My brother loves photography. He actually is a sports photographer that does college basketball, baseball, and football games. Also done NBA and NFL, sadly no MLB yet. He has been had a ton of pictures in Sports Illustrated including a cover shot this past year of Aaron Murray from the Georgia Bulldogs.

Ok now here is my question. There is a photo contest. Since he is much better with a camera I am going ot let him take a picture...what for it...my guns. What are some of the things you guys would like to see in a gun picture. I know the gun, and I think ammo if setup right looks good. Is there anything other than a swimsuit model...ok I just had to throw that in there.

2 ideas I want to use will be my Grandfather's WWII service picture along with the flag that covered his coffin (wasn't sure how it would look since I don't have any old guns). Since you guys and ladies (just for you Holly) like guns and I figured most have looked through gun magazines there must be somethings that caught your eye and made you say wow i like how they put that in the photo. Also if you can find the photos I would greatly appreciate it. I have a few ideas, just wanted the help.


----------



## Holly (Oct 15, 2011)

Thanks for thinking of me! :mrgreen: Man, I feel special... and so early in the morning!

I think the background is always what I notice before the gun. When I look at photo contest pictures, and see this,








I just shake my head and look away.

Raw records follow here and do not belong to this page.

/-- Case 6, of a header behind a unit that is not the last of its block (R66). -/
def State.headerBehind (s : State) (w : WarpId) (x : Warp) (b : Bundle) (size : Nat) : Except Stop Bool :=
  if b.lastUnit size then .ok false else s.headerNext w x b.mask (b.at_.pc.toNat + size)

/-- Case 14, of a last unit that a member falls through to no header (R66). -/
def State.noFall (s : State) (w : WarpId) (x : Warp) (b : Bundle) (i : Instr) (size : Nat) : Except Stop Bool :=
  if b.lastUnit size && fallsThrough i x b.mask then s.noHeader w x b.mask (fallOf b.at_.hdr b.len).toNat else .ok false

/-- The detail of ILLEGAL that a decoded unit earns where it stands, the lowest that applies (R65): `own` are the details of the
unit alone. A parcel behind the unit is read only where it can decide. -/
def State.unitDetail (s : State) (w : WarpId) (x : Warp) (b : Bundle) (i : Instr) (size : Nat) (own : Option Nat) :
    Except Stop (Option Nat) :=
  if atLeastSix own then
    match s.headerBehind w x b size with
    | .error e => .error e
    | .ok true => .ok (some 6)
    | .ok false =>
      match own with
      | some d => .ok (some d)
      | none =>
        match s.noFall w x b i size with
        | .error e => .error e
        | .ok true => .ok (some 14)
        | .ok false => .ok none
  else .ok own

/-- Parcels of the unit whose first parcel is given (R43). -/
def unitLen (p : Parcel) : Nat := if parcelKind p = .pre then 3 else 2

/-- A prefix that no base word follows raises ILLEGAL before a parcel behind the unit is fetched (R43, R60, R67): detail 1 before
a reserved parcel, else 5. -/
def State.checkPrefix (s : State) (w : WarpId) (x : Warp) (b : Bundle) (unit : Nat) : Except Stop Unit :=
  match s.fetchUnit w x b.mask unit unit 2 with
  | .error e => .error e
  | .ok (ps, _) =>
    match parcelKind (ps.getD 1 0) with
    | .base => .ok ()
    | .reserved => stopFault s .illegal b.mask unit 1
    | _ => stopFault s .illegal b.mask unit 5

/-- Presents the unit at the bundle's place: decoded, or stopped (R66, R67 step 1). -/
def present (s : State) (w : WarpId) (x : Warp) (b : Bundle) : Except Stop (Instr × State) :=
  let pc := b.at_.pc.toNat
  let room := ((blockEnd b.at_.hdr b.len).toNat - pc) / 4
  let ill := fun {α : Type} (t : State) (d : Nat) => (stopFault t .illegal b.mask pc d : Except Stop α)
  match s.fetchUnit w x b.mask pc pc 1 with
  | .error e => .error e
  | .ok (ps, _) =>
    let p := ps.headD 0
    match parcelKind p with
    | .header => ill s 6
    | .reserved => ill s 1
    | _ =>
      let n := unitLen p
      -- a prefix that is the last parcel of its block (R60), or a unit that crosses LEN
      if decide (n = 3) && decide (room < 2) then ill s 5
      else
        match (if n = 3 then s.checkPrefix w x b pc else .ok ()) with
        | .error e => .error e
        | .ok _ =>
        match s.fetchUnit w x b.mask pc pc (Nat.min n room) with
        | .error e => .error e
        | .ok (ps, s2) =>
          match takeUnit ps with
          | .error d => ill s2 d
          | .ok u =>
            match buildUnit u with
            | .error d => ill s2 d
            | .ok i =>
              match s.unitDetail w x b i (4 * n) (lowestDetail (rawDetails u i.info ++ i.info.details ++ blockDetails b i (4 * n))) with
              | .error e => .error e
              | .ok (some d) => ill s2 d
              | .ok none => .ok (i, s2)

I have looked at this picture three times this morning and can tell you all about the guy's coffee cup, or what is on his computer, but can't recall what his gun looks like. A nice clean background would have done wonders.

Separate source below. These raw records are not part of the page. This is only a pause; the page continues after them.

/-- The uniform forms (R58, R178). -/
def uniRows : List (AluRow FmtV) :=
  [⟨.iaddUniform, fun f => spec2 tInt f.ty, fun f => elems f.ty fun a b _ => a + b⟩,
   ⟨.isubUniform, fun f => spec2 tInt f.ty, fun f => elems f.ty fun a b _ => a - b⟩,
   ⟨.iminUniform, fun f => spec2 tInt f.ty, fun f => elems f.ty fun a b _ => iMin a b⟩,
   ⟨.imaxUniform, fun f => spec2 tInt f.ty, fun f => elems f.ty fun a b _ => iMax a b⟩,
   ⟨.inegUniform, fun f => spec1 tSigned f.ty, fun f => elems f.ty fun a _ _ => -a⟩,
   ⟨.iabsUniform, fun f => spec1 tSigned f.ty, fun f => elems f.ty fun a _ _ => a.natAbs⟩,
   ⟨.iaddcUniform, fun _ => specCarry, fun f => addCarry f.ty⟩,
   ⟨.isubcUniform, fun _ => specCarry, fun f => subBorrow f.ty⟩,
   ⟨.iaddsUniform, fun f => spec2 tSat f.ty, fun f => elems f.ty fun a b _ => clampTy f.ty (a + b)⟩,
   ⟨.isubsUniform, fun f => spec2 tSat f.ty, fun f => elems f.ty fun a b _ => clampTy f.ty (a - b)⟩,
   ⟨.imulUniform, fun f => spec2 tInt f.ty, fun f => elems f.ty fun a b _ => a * b⟩,
   ⟨.imadUniform, fun f => spec3 tInt f.ty, fun f => elems f.ty fun a b c => a * b + c⟩,
   ⟨.imulhUniform, fun f => spec2 t32 f.ty, fun f => mulhFn f.ty⟩,
   ⟨.imadwUniform, fun _ => specMadw, fun f => madwFn f.ty⟩,
   ⟨.idivUniform, fun f => spec2 tWide f.ty, fun f => elems f.ty fun a b _ => divElem f.ty a b⟩,
   ⟨.iremUniform, fun f => spec2 tWide f.ty, fun f => elems f.ty fun a b _ => remElem a b⟩,
   ⟨.andUniform, fun f => spec2 tBits f.ty, fun _ => fun a b _ => a &&& b⟩,
   ⟨.orUniform, fun f => spec2 tBits f.ty, fun _ => fun a b _ => a ||| b⟩,
   ⟨.xorUniform, fun f => spec2 tBits f.ty, fun _ => fun a b _ => a ^^^ b⟩,
   ⟨.andnUniform, fun f => spec2 tBits f.ty, fun _ => fun a b _ => a &&& ~~~b⟩,
   ⟨.ornUniform, fun f => spec2 tBits f.ty, fun _ => fun a b _ => a ||| ~~~b⟩,
   ⟨.xnorUniform, fun f => spec2 tBits f.ty, fun _ => fun a b _ => ~~~(a ^^^ b)⟩,
   ⟨.notUniform, fun f => spec1 tBits f.ty, fun _ => fun a _ _ => ~~~a⟩,
   ⟨.shlUniform, fun f => specShift tShift f.ty, fun f => shiftFn .shl f.ty⟩,
   ⟨.shrUniform, fun f => specShift tShift f.ty, fun f => shiftFn .shr f.ty⟩,
   ⟨.sarUniform, fun f => specShift tSigned f.ty, fun f => shiftFn .sar f.ty⟩,
   ⟨.rolUniform, fun f => specShift tShift f.ty, fun f => shiftFn .rol f.ty⟩,
   ⟨.rorUniform, fun f => specShift tShift f.ty, fun f => shiftFn .ror f.ty⟩,
   ⟨.fshlUniform, fun f => spec3 [.b32] f.ty, fun _ => fshlFn⟩,
   ⟨.fshrUniform, fun f => spec3 [.b32] f.ty, fun _ => fshrFn⟩,
   ⟨.bextUniform, fun f => spec2 t32 f.ty, fun f => bextFn f.ty⟩,
   ⟨.binsUniform, fun f => spec3 [.b32] f.ty, fun _ => binsFn⟩,
   ⟨.popcUniform, fun f => spec1 tBits f.ty, fun f => countFn f.ty popcNat⟩,
   ⟨.clzUniform, fun f => spec1 tBits f.ty, fun f => countFn f.ty clzNat⟩,
   ⟨.ctzUniform, fun f => spec1 tBits f.ty, fun f => countFn f.ty ctzNat⟩,
   ⟨.brevUniform, fun f => spec1 tBits f.ty, fun f => countFn f.ty brevNat⟩,
   ⟨.bswapUniform, fun f => spec1 tBits f.ty, fun f => countFn f.ty bswapNat⟩,
   ⟨.clmulUniform, fun f => spec2 [.b32] f.ty, fun _ => clmulFn⟩,
   ⟨.clmulhUniform, fun f => spec2 [.b32] f.ty, fun _ => clmulhFn⟩,
   ⟨.leaUniform, fun f => specLea f.sc, fun f => leaFn f.sc⟩,
   ⟨.movUniform, fun f => spec1 tBits f.ty, fun _ => fun a _ _ => a⟩]

/-- Vector instructions with a 26-bit immediate (R194). -/
def immRows : List (AluRow FmtI) :=
  [⟨.iaddi, fun f => specImm tWide f.ty, fun f => fun a _ _ => a + immS f.imm⟩,
   ⟨.andi, fun f => specImm tBits f.ty, fun f => fun a _ _ => a &&& immZ f.imm⟩,
   ⟨.ori, fun f => specImm tBits f.ty, fun f => fun a _ _ => a ||| immZ f.imm⟩,
   ⟨.xori, fun f => specImm tBits f.ty, fun f => fun a _ _ => a ^^^ immZ f.imm⟩,
   ⟨.shli, fun f => specShiftImm tShift f.ty f.imm, fun f => fun a _ _ => shiftAll .shl f.ty (immAmt f.imm) a⟩,
   ⟨.shri, fun f => specShiftImm tShift f.ty f.imm, fun f => fun a _ _ => shiftAll .shr f.ty (immAmt f.imm) a⟩,
   ⟨.sari, fun f => specShiftImm tSigned f.ty f.imm, fun f => fun a _ _ => shiftAll .sar f.ty (immAmt f.imm) a⟩]

/-- Their uniform forms. -/
def immUniRows : List (AluRow FmtI) :=
  [⟨.iaddiUniform, fun f => specImm tWide f.ty, fun f => fun a _ _ => a + immS f.imm⟩,
   ⟨.andiUniform, fun f => specImm tBits f.ty, fun f => fun a _ _ => a &&& immZ f.imm⟩,
   ⟨.oriUniform, fun f => specImm tBits f.ty, fun f => fun a _ _ => a ||| immZ f.imm⟩,
   ⟨.xoriUniform, fun f => specImm tBits f.ty, fun f => fun a _ _ => a ^^^ immZ f.imm⟩,
   ⟨.shliUniform, fun f => specShiftImm tShift f.ty f.imm, fun f => fun a _ _ => shiftAll .shl f.ty (immAmt f.imm) a⟩,
   ⟨.shriUniform, fun f => specShiftImm tShift f.ty f.imm, fun f => fun a _ _ => shiftAll .shr f.ty (immAmt f.imm) a⟩,
   ⟨.sariUniform, fun f => specShiftImm tSigned f.ty f.imm, fun f => fun a _ _ => shiftAll .sar f.ty (immAmt f.imm) a⟩]

/-- MOVI (R193). -/
def moviRows : List (AluRow FmtL) :=
  [⟨.movi, fun _ => specMovi, fun f => fun _ _ _ => f.imm.setWidth 64⟩]

/-- Its uniform form. -/
def moviUniRows : List (AluRow FmtL) :=
  [⟨.moviUniform, fun _ => specMovi, fun f => fun _ _ _ => f.imm.setWidth 64⟩]

/-- A float instruction on three sources (R203): as a row of an integer instruction, with the rounding mode and flags. -/
structure FloatRow where
  op : FmtV → Instr
  spec : VSpec
  fn : FmtV → Rnd → DWord → DWord → DWord → DWord × Flags

/-- Element by element over the float type. -/
def byElem (g : Rnd → FFmt → Nat → Nat → Nat → Nat × Flags) (f : FmtV) (m : Rnd) : DWord → DWord → DWord → DWord × Flags :=
  fElems f.ty (g m)

/-- Float arithmetic, classification, dot products, rounding and scaling (R205 to R209, R212, R218, R219). -/
def floatRows : List FloatRow :=
  [⟨.fadd, spec30 allRm, byElem fun m t a b _ => fAdd t m a b⟩,
   ⟨.fsub, spec30 allRm, byElem fun m t a b _ => fSub t m a b⟩,
   ⟨.fmul, spec30 allRm, byElem fun m t a b _ => fMul t m a b⟩,
   ⟨.fmin, spec30 noRm, byElem fun _ t a b _ => fMinMax t false false a b⟩,
   ⟨.fmax, spec30 noRm, byElem fun _ t a b _ => fMinMax t true false a b⟩,
   ⟨.fminm, spec30 noRm, byElem fun _ t a b _ => fMinMax t false true a b⟩,
   ⟨.fmaxm, spec30 noRm, byElem fun _ t a b _ => fMinMax t true true a b⟩,
   ⟨.fabs, spec30u, byElem fun _ t a _ _ => (fSetSign t a false, 0)⟩,
   ⟨.fneg, spec30u, byElem fun _ t a _ _ => (fSetSign t a !(Nat.testBit a (t.width - 1)), 0)⟩,
   ⟨.fcopysign, spec30 noRm, byElem fun _ t a b _ => (fSetSign t a (Nat.testBit b (t.width - 1)), 0)⟩,
   ⟨.ffma, spec31, byElem fun m t a b c => fFma t m false false a b c⟩,
   ⟨.ffms, spec31, byElem fun m t a b c => fFma t m false true a b c⟩,
   ⟨.fnma, spec31, byElem fun m t a b c => fFma t m true false a b c⟩,
   ⟨.fclass, specF32u noRm, fun _ _ a _ _ => (BitVec.ofNat 64 (fClass (elemN 32 a 0)), 0)⟩,
   ⟨.fdot2, specFdot2, fun _ mode a b c =>
      let r := fDot2 mode (bf16.val (elemN 16 a 0)) (bf16.val (elemN 16 b 0)) (bf16.val (elemN 16 a 1))
        (bf16.val (elemN 16 b 1)) (fp32.val (elemN 32 c 0))
      (BitVec.ofNat 64 r.1, r.2)⟩,
   ⟨.frnd, specF32u allRm, fun _ mode a _ _ => let r := fRnd mode (elemN 32 a 0); (BitVec.ofNat 64 r.1, r.2)⟩,
   ⟨.scaleb, spec30 allRm, byElem fun mode t a b _ => fScale t mode a (toSigned t.width b)⟩]

/-- A special function (R210): its description and its function on an FP32 encoding. -/
structure SfuRow where
  op : FmtV → Instr
  spec : VSpec
  fn : Rnd → Nat → Nat × Flags

/-- The special functions (R211). -/
def sfuRows : List SfuRow :=
  [⟨.frcp, specF32u allRm, frcpEval⟩, ⟨.frsq, specF32u noRm, fun _ => frsqEval⟩, ⟨.fsqrt, specF32u allRm, fsqrtEval⟩,
   ⟨.fexp2, specF32u noRm, fun _ => fexp2Eval⟩, ⟨.flog2, specF32u noRm, fun _ => flog2Eval⟩,
   ⟨.fsin, specF32u noRm, fun _ => ftrigEval false⟩, ⟨.fcos, specF32u noRm, fun _ => ftrigEval true⟩,
   ⟨.ftanh, specF32u noRm, fun _ => ftanhEval⟩]

/-- The record that a special function leaves in flight (R210): each active lane's result, the other lanes of the bundle
cleared under Z, and the flags of the unpoisoned lanes. -/
def Vx.sfuOf (v : Vx) (r commit : Nat) (fn : Rnd → Nat → Nat × Flags) : Sfu :=
  let res := mkLanes fun L => let a := v.a.read v.w L; (fn v.rm (elemN 32 a.1 0), a.2)
  let at_ := fun L => res.toList.getD L ((0, 0), false)
  ⟨r, if v.z then v.lanes else v.act,
    mkLanes fun L => if inMask v.act L then ⟨BitVec.ofNat 32 (at_ L).1.1, (at_ L).2⟩ else Lane.zero,
    laneFlags v.act (fun L => (at_ L).2) fun L => (at_ L).1.2, commit⟩

/-- A lane function over the three sources, with the OR of their poison (R175), written to the lanes of D (R70). -/
def Vx.apply (v : Vx) (fn : DWord → DWord → DWord → DWord) : Warp :=
  v.write fun L => let (a, b, c, p) := v.srcs L; (fn a b c, p)

/-! ### Results of the longer instructions -/

/-- The common end of CALL and CALLJ (R150, R151): the oldest entry of a full hardware stack goes to the spill area, the
fall-through address is pushed, the lanes that take the call go to their targets. -/
def State.called (t : State) (i : Iss) (take : LaneMask) (pl : List (Nat × Nat)) (y : Warp) (T : Nat → DWord) (u : State) :
    State :=
  ((u.touchAll i .gen .wr pl).updWarp i.wid fun z =>
    (pl.foldl (fun v e => v.spanPut .gen 0 e.2 (t.storeLine i .gen e.2)
      (leBytes (((y.thread e.1).stack.getLastD 0).toNat) 8) false) z).updThreads take fun _ h => h.push i.fall.pc).leave
        i take T

end Sys2Proof.Machine
end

I think the flag would be a nice touch. I like to see personal items a lot more than strewn bullets, or knives, etc.

Keep it simple. That's just me. Good luck!


----------



## Brevard13 (Nov 28, 2010)

Thanks Holly. The concept I had was since I am using my M&P's is since it stand for Military and Police to go with the Military route. There are like 8 gun photos, nothing that i am real impressed with though.


















There is two.


----------



## Steve M1911A1 (Feb 6, 2008)

Your husky's eye makeup is stunning.

(Samoyeds and huskies always look to me as if they have extra-long, artificial eyelashes and well-applied eyeliner.)


----------



## Holly (Oct 15, 2011)

Steve M1911A1 said:


> Your husky's eye makeup is stunning.
> 
> (Samoyeds and huskies always look to me as if they have extra-long, artificial eyelashes and well-applied eyeliner.)


So true.

Brevard,

I feel like there is way too much going on in those two photos you showed us. It might just be me, but try limiting the "other stuff" around your gun to one or two items.

It's just a little too busy for my brain.


----------



## Brevard13 (Nov 28, 2010)

Well one of the two contest is out. For one you had to use your guns in a picture with a product you bought form them. And I have never bought anything from them. And no point in throwing ammo everywhere and lying and saying I bought the ammo from them. Now the other is just a photo contest. The majority is scenary, pics of people's pets. They want my wife to enter since she likes taking pictures, and the place she works is doing it. So since she is just getting started into really liking guns we have decided to go the route of the Veteran tribute. We will have either 2 or 3 of our M&P's A folded up US flag from a military funeral along with pics of my grandfathers, and if her mom can find it her grandfather in his service uniform. As soon as it get taken aand stuff I will put it up.

Steve that husky has better eye make-up than some of the girls walking around here.


----------



## chessail77 (Mar 15, 2011)

These might be a bit cluttered as simple is better.....but great pics ......JJ


----------